**TASK INSTRUCTIONS:** Given the records below, pull every line with the word "goes" into the answer.
□ □ □ □
-- ==== Sys2Proof/Laws/PerInstr.lean ====
section
/-! SUPPORT. The family Enc: every well-formed instruction that has a word is read back from its own words, with every
operand at every value; one lemma per instruction. -/

set_option linter.unusedSimpArgs false

namespace Sys2Proof.Laws.Enc

/-- What the family says of an instruction: if it is well formed, a slot word decodes back to it as CONF.LOAD reads it, and a
sequencer instruction decodes back to it from its bytes, leaving what follows; an event has no word. -/
def Statement (i : Instr) : Prop :=
  i.wf = true →
  match i.isSlot, i.isEvent with
  | true, _ => ∃ w, encode i = [w] ∧ decodeSlot w = .ok i
  | false, true => encode i = []
  | false, false => ∀ rest, decode ((encode i).flatMap wordBytes ++ rest) = .ok (i, rest)

/-- A sequencer instruction of one word: its word is no prefix and decodes to it. -/
theorem one_word {i : Instr} {w : Word32} (hs : i.isSlot = false) (he : encode i = [w]) (hp : isPrefix w = false)
    (hd : decodeWord w = .ok i) : Statement i := by
  intro _
  have hev : i.isEvent = false := by simp [Instr.isEvent, he]
  simp only [hs, hev, he, List.flatMap_cons, List.flatMap_nil, List.append_nil]
  intro rest
  rw [decode_word w rest hp, hd]
  rfl

/-- A slot instruction: its opcode selects it. -/
theorem slot_word {i : Instr} {op : BitVec 8} {x : Slot} (hs : i.isSlot = true) (he : encode i = [tWord op x])
    (ho : slotOf op x = .ok i) : Statement i := by
  intro hw
  simp only [hs]
  refine ⟨tWord op x, he, ?_⟩
  simp only [decodeSlot, tWord_op, slotFields_tWord, ho, need, hw, if_true]

/-- An event. -/
theorem no_word {i : Instr} (hs : i.isSlot = false) (he : encode i = []) : Statement i := by
  intro _
  have hev : i.isEvent = true := by simp [Instr.isEvent, he]
  simp only [hs, hev, he]
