-- ==== Sys2Proof/Safety.lean ====
section
/-! DEFINITION. What counts as a well-kept state: the invariant that every step keeps, in the terms the statements use. -/

namespace Sys2Proof.Machine

/-- Strand k as its placement and the register map have it: PRIV only on a strand reserved for the supervisor (02 R27; 06
R90), and bits 1:0 of SQ_EPC and SQ_TVEC zero (06 R91). -/
def Strand.kept (k : Nat) (x : Strand) : Prop :=
  (x.priv = true → superStrand k = true) ∧ x.epc &&& 3 = 0 ∧ x.tvec &&& 3 = 0

/-- The table of strands is kept. -/
def strandsKept (l : List (Nat × Strand)) : Prop := ∀ k, (tabGet Strand.reset l k).kept k

/-- The module power limit lies within 600 to 3,600 W (23 R343). -/
def Device.kept (d : Device) : Prop := 600 ≤ d.powerCap.toNat ∧ d.powerCap.toNat ≤ 3600

/-- The invariant: device memory is in canonical form, every strand is kept, and the power limit is in its range. -/
structure Kept (s : State) : Prop where
  mem     : s.mem.wf = true
  strands : strandsKept s.strands
  dv      : s.dv.kept

/-! ### Words for what one instruction of a strand changes -/

/-- Only strand k may differ between s and t. -/
def State.onlyStrand (s t : State) (k : Nat) : Prop :=
  { t with strands := s.strands } = s ∧ ∀ j, j ≠ k → t.strand j = s.strand j

/-- The address of the instruction word: after its prefix in a pair (04 R61). -/
def State.at (s : State) : Word64 := s.cur.pc + (if s.issue.hi.isSome then 4 else 0)

/-- The address of the word after the instruction or the pair. -/
def State.after (s : State) : Word64 := s.cur.pc + (if s.issue.hi.isSome then 8 else 4)

/-- The issuing strand goes on at pc with v in gd (nothing in g0), and nothing else of the machine changes. -/
def State.wrote (s t : State) (gd : GReg) (v pc : Word64) : Prop :=
  s.onlyStrand t s.issue.k ∧
  { t.cur with g := s.cur.g } = { s.cur with pc := pc, mode := .ready, pend := none } ∧
  ∀ q, t.reg q = if q = 0 then 0 else if q = gd then v else s.reg q

/-- The issuing strand goes on at pc, and nothing else of the machine changes. -/
def State.went (s t : State) (pc : Word64) : Prop :=
  s.onlyStrand t s.issue.k ∧ t.cur = { s.cur with pc := pc, mode := .ready, pend := none }

/-- A 16-bit immediate as a signed number: a prefix's bits stand above it (04 R59, R62). -/
def State.immInt (s : State) (imm : BitVec 16) : Int :=
  match s.issue.hi with
  | none => imm.toInt
  | some h => h.toInt * 65536 + imm.toNat

/-- A 16-bit immediate as an unsigned number (04 R59, R62). -/
def State.immNat (s : State) (imm : BitVec 16) : Nat :=
  match s.issue.hi with
  | none => imm.toNat
  | some h => h.toNat * 65536 + imm.toNat

/-- A J format's offset in words (04 R62). -/
def State.offInt (s : State) (off : BitVec 26) : Int :=
  match s.issue.hi with
  | none => off.toInt
  | some h => h.toInt * 67108864 + off.toNat

/-- Every byte of device memory, and every cell's state, code and age, is as before. -/
def State.sameMemory (s t : State) : Prop := (∀ a, t.mem.byte a = s.mem.byte a) ∧ ∀ a, t.mem.sideAt a = s.mem.sideAt a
□ □ □ □
**OUTPUT OF THE EXERCISE:**
/-- The issuing strand goes on at pc with v in gd (nothing in g0), and nothing else of the machine changes. -/
/-- The issuing strand goes on at pc, and nothing else of the machine changes. -/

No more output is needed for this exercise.